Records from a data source
# # # #

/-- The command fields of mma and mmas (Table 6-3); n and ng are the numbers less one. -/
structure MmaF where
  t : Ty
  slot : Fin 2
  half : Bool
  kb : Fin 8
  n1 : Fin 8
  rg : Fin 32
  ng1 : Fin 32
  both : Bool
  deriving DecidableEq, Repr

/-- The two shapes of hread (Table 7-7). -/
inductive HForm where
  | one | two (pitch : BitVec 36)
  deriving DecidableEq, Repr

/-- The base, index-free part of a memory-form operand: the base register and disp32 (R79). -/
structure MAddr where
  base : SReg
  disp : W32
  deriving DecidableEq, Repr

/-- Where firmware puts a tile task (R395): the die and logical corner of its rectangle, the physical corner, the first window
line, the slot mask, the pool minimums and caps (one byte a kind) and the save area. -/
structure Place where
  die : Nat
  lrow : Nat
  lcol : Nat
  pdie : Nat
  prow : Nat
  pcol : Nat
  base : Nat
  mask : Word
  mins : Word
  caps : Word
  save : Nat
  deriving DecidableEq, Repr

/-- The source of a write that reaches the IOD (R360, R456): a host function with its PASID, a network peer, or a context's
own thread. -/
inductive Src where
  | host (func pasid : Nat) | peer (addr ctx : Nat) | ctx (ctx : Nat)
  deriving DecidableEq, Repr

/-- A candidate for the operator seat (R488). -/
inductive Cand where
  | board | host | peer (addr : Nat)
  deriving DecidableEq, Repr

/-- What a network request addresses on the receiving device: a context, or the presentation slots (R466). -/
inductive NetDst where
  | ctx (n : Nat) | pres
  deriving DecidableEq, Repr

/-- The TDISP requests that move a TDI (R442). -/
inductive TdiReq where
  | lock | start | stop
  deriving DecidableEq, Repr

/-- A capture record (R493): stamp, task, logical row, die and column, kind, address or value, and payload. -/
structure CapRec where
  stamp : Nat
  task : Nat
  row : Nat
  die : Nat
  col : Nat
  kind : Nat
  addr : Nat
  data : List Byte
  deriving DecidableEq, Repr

# # # #

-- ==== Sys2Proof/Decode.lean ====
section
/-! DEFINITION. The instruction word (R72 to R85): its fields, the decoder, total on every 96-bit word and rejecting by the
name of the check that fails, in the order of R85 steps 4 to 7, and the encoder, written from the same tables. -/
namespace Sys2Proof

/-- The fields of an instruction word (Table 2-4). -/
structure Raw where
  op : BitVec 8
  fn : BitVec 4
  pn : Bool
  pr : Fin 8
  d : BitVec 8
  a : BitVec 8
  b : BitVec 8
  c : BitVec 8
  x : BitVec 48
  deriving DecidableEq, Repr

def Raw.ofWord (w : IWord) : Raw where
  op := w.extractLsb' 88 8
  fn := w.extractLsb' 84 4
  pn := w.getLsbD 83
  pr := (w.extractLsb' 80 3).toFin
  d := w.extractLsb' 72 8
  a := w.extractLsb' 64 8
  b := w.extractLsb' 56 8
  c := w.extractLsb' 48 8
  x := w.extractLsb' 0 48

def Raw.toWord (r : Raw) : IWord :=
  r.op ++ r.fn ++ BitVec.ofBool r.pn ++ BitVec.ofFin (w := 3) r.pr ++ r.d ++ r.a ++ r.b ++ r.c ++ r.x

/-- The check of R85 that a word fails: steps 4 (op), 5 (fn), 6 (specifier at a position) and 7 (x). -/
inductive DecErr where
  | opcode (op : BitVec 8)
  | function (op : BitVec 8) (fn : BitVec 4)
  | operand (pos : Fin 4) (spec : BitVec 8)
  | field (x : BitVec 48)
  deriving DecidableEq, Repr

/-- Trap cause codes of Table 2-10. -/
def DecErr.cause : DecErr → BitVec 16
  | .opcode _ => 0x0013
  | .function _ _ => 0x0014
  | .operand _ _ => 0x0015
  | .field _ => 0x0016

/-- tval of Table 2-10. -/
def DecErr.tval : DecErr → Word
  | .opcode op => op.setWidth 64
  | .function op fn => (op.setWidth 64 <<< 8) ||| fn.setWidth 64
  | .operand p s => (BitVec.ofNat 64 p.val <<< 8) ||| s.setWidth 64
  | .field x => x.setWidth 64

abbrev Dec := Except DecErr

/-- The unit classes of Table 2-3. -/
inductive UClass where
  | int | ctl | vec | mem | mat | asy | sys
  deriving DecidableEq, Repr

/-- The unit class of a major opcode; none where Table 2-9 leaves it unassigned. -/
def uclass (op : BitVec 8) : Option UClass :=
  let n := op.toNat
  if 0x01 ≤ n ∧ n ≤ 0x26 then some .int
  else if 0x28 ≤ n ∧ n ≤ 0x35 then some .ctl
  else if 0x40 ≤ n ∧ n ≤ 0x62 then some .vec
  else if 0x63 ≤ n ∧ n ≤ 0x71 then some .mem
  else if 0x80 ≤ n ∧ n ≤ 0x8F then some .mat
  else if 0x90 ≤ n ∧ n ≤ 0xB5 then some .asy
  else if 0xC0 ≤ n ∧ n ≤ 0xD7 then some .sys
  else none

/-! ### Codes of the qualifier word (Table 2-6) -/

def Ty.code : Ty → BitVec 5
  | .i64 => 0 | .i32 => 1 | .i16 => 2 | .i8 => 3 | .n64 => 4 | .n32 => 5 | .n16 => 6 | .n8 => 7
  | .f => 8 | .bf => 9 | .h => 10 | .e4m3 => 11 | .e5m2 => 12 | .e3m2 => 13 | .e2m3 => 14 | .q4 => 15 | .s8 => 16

# # # #

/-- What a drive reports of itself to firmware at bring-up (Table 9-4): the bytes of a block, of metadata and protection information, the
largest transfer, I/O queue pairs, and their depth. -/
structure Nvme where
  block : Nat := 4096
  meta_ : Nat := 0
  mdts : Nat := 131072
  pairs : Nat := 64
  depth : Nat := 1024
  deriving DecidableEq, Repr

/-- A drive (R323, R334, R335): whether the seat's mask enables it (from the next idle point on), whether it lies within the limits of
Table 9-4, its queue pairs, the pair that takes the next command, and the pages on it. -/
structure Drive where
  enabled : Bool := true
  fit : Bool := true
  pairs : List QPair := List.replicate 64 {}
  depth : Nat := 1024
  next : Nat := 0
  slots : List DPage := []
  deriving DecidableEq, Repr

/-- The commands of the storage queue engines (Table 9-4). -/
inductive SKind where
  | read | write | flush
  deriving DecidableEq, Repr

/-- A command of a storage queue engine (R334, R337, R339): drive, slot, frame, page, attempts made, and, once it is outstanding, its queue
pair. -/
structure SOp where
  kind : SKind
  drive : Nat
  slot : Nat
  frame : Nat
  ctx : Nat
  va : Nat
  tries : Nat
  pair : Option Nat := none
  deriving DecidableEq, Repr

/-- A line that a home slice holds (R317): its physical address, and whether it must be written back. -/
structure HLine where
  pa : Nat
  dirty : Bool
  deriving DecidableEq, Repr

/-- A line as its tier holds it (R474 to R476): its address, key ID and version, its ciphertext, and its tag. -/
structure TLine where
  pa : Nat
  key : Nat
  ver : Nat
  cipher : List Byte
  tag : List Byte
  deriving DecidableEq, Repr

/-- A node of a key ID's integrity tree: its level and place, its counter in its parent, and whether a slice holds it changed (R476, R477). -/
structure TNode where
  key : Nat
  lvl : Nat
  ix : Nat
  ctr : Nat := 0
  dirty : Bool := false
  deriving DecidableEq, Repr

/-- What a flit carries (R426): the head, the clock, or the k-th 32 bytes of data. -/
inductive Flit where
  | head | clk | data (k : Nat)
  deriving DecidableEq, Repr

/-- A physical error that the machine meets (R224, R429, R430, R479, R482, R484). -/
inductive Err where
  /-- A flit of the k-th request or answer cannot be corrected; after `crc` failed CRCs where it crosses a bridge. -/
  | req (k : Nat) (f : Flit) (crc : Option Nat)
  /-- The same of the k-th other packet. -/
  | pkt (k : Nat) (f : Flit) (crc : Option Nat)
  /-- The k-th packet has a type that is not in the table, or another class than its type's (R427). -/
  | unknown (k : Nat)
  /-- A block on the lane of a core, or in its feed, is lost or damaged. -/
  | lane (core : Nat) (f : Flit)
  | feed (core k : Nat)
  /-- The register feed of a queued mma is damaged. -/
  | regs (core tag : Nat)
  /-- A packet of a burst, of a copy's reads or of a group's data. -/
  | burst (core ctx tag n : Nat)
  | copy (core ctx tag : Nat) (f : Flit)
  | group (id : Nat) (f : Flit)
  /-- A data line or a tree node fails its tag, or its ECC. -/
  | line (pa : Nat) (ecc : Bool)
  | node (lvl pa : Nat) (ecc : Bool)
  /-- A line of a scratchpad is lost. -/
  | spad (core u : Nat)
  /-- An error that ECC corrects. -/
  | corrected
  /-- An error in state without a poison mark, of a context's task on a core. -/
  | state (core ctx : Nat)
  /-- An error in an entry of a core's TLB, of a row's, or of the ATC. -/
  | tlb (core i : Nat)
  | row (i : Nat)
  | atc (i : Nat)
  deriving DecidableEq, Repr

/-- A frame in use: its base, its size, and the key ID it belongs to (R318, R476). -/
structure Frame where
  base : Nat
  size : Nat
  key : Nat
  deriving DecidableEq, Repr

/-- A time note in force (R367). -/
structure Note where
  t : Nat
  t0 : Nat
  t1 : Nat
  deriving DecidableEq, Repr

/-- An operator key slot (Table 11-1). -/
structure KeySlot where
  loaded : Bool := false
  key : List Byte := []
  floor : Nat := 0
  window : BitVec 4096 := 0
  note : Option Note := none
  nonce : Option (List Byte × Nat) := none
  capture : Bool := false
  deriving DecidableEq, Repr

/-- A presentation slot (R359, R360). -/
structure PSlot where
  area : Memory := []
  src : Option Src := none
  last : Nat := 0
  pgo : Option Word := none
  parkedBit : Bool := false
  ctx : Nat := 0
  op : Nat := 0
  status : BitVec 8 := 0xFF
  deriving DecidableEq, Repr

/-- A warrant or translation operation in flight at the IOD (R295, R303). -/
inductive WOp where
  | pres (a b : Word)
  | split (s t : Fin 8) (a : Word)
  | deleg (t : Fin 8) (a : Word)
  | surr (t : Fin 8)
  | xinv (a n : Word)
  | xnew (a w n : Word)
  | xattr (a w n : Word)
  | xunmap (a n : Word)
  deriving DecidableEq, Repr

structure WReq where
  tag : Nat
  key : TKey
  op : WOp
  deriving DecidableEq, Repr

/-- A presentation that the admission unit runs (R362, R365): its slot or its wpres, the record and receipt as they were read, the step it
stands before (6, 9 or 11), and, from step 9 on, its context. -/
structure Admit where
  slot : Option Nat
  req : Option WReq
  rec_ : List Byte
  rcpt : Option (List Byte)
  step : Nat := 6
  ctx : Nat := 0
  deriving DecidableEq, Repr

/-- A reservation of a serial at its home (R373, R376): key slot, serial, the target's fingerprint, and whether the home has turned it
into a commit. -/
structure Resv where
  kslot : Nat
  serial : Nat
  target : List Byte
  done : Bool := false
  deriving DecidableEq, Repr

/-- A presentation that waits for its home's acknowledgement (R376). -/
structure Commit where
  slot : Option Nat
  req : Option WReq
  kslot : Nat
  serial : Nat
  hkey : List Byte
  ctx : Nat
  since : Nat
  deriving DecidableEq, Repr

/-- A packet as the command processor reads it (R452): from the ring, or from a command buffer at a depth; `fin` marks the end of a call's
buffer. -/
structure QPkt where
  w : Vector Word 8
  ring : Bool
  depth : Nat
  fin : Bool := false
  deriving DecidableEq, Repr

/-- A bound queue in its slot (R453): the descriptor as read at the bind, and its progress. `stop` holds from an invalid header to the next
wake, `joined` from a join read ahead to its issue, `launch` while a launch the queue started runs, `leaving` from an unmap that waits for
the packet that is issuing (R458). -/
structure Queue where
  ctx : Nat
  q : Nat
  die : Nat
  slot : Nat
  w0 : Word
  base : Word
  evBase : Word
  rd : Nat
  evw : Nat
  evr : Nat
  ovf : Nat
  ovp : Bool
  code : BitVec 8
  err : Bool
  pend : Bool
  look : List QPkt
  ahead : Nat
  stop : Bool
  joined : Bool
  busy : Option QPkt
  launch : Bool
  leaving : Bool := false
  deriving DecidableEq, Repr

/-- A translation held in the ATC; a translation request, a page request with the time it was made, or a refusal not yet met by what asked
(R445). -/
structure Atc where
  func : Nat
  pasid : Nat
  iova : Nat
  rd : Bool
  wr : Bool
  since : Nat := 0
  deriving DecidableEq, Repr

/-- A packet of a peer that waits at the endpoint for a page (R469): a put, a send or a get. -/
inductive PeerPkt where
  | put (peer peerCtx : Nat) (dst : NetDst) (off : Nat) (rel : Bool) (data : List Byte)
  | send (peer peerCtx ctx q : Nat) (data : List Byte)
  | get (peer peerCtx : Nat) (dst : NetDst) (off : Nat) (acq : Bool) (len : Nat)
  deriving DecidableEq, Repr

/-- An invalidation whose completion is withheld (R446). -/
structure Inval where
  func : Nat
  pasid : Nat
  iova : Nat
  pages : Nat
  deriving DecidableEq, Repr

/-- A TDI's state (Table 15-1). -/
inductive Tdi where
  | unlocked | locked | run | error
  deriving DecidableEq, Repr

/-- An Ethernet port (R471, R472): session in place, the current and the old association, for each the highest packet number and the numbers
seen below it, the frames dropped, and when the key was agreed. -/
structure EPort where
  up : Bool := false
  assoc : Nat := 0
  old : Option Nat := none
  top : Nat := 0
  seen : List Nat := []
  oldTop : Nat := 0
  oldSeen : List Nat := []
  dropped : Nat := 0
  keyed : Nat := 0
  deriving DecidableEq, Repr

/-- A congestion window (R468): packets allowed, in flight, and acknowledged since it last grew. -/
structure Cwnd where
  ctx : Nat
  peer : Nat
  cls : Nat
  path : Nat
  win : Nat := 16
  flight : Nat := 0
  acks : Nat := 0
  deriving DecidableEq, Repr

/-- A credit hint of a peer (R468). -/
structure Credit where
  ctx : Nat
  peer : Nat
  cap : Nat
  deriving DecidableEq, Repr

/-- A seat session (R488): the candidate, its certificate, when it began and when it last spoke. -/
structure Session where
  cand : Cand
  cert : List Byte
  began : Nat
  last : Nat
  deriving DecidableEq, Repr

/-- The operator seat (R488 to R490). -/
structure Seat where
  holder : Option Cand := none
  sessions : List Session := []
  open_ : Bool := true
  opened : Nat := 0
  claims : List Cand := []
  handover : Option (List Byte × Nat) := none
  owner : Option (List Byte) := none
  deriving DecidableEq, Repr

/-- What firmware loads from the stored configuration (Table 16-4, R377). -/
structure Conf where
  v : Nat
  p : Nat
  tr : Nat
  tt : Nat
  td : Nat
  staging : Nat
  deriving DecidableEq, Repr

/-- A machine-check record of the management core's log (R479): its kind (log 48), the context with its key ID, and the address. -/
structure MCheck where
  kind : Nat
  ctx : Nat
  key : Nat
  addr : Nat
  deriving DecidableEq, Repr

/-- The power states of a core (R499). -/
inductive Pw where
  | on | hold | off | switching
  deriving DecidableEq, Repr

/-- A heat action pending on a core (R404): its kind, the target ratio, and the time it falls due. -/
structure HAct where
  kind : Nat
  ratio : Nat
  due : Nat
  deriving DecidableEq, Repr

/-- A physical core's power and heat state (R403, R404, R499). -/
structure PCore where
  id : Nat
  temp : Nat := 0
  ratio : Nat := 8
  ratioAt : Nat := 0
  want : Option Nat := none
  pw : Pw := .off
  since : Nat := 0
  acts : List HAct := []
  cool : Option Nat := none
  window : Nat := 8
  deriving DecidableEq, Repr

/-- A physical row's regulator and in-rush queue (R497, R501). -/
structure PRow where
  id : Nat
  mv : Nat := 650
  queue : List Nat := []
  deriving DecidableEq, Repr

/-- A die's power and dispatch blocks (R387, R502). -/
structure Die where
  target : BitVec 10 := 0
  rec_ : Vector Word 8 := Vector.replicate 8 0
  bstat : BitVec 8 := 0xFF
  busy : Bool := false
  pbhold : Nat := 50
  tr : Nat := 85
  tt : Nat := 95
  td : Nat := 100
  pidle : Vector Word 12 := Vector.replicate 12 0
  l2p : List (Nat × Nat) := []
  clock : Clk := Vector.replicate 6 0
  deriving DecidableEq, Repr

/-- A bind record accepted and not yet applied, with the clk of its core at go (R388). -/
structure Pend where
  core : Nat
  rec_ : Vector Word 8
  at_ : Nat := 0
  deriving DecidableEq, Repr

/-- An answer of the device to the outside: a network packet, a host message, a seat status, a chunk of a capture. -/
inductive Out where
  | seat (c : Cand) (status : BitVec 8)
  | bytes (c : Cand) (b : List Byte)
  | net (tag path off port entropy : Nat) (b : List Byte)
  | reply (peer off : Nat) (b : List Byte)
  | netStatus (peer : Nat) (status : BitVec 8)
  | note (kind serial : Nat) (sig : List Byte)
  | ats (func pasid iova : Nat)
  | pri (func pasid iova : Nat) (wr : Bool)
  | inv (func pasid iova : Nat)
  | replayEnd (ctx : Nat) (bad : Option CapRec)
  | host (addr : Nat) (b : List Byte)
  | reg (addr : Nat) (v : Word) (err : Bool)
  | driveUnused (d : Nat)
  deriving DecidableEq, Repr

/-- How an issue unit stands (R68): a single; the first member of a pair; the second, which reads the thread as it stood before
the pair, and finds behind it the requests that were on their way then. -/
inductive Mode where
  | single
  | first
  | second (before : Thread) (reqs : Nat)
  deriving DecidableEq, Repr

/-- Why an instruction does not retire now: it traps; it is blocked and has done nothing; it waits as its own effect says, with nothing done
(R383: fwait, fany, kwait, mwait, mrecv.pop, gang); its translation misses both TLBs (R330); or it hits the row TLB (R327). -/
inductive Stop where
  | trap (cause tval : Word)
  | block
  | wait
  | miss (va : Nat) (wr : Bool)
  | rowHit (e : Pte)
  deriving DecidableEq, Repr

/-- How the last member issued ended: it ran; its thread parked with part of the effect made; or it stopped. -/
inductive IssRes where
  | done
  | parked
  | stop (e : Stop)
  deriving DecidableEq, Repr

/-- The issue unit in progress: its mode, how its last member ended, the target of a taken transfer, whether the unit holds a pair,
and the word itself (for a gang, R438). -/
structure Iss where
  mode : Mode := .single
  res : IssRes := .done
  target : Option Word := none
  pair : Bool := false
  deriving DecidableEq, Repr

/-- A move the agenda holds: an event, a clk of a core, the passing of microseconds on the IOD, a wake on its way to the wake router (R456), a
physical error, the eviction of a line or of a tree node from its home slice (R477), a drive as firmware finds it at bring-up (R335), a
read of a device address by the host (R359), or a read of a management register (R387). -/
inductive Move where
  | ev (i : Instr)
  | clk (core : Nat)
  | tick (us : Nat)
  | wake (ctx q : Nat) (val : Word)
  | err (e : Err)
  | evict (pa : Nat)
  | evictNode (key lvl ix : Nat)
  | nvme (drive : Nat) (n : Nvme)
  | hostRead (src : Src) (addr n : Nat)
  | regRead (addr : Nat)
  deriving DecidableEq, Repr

# # # #

Your goal » Above are some lines. Repeat exactly, and only, those from the line that has "or a get. -/" through the line that has "sessions : List Session := []".

Task result »
/-- A packet of a peer that waits at the endpoint for a page (R469): a put, a send or a get. -/
inductive PeerPkt where
  | put (peer peerCtx : Nat) (dst : NetDst) (off : Nat) (rel : Bool) (data : List Byte)
  | send (peer peerCtx ctx q : Nat) (data : List Byte)
  | get (peer peerCtx : Nat) (dst : NetDst) (off : Nat) (acq : Bool) (len : Nat)
  deriving DecidableEq, Repr

/-- An invalidation whose completion is withheld (R446). -/
structure Inval where
  func : Nat
  pasid : Nat
  iova : Nat
  pages : Nat
  deriving DecidableEq, Repr

/-- A TDI's state (Table 15-1). -/
inductive Tdi where
  | unlocked | locked | run | error
  deriving DecidableEq, Repr

/-- An Ethernet port (R471, R472): session in place, the current and the old association, for each the highest packet number and the numbers
seen below it, the frames dropped, and when the key was agreed. -/
structure EPort where
  up : Bool := false
  assoc : Nat := 0
  old : Option Nat := none
  top : Nat := 0
  seen : List Nat := []
  oldTop : Nat := 0
  oldSeen : List Nat := []
  dropped : Nat := 0
  keyed : Nat := 0
  deriving DecidableEq, Repr

/-- A congestion window (R468): packets allowed, in flight, and acknowledged since it last grew. -/
structure Cwnd where
  ctx : Nat
  peer : Nat
  cls : Nat
  path : Nat
  win : Nat := 16
  flight : Nat := 0
  acks : Nat := 0
  deriving DecidableEq, Repr

/-- A credit hint of a peer (R468). -/
structure Credit where
  ctx : Nat
  peer : Nat
  cap : Nat
  deriving DecidableEq, Repr

/-- A seat session (R488): the candidate, its certificate, when it began and when it last spoke. -/
structure Session where
  cand : Cand
  cert : List Byte
  began : Nat
  last : Nat
  deriving DecidableEq, Repr

/-- The operator seat (R488 to R490). -/
structure Seat where
  holder : Option Cand := none
  sessions : List Session := []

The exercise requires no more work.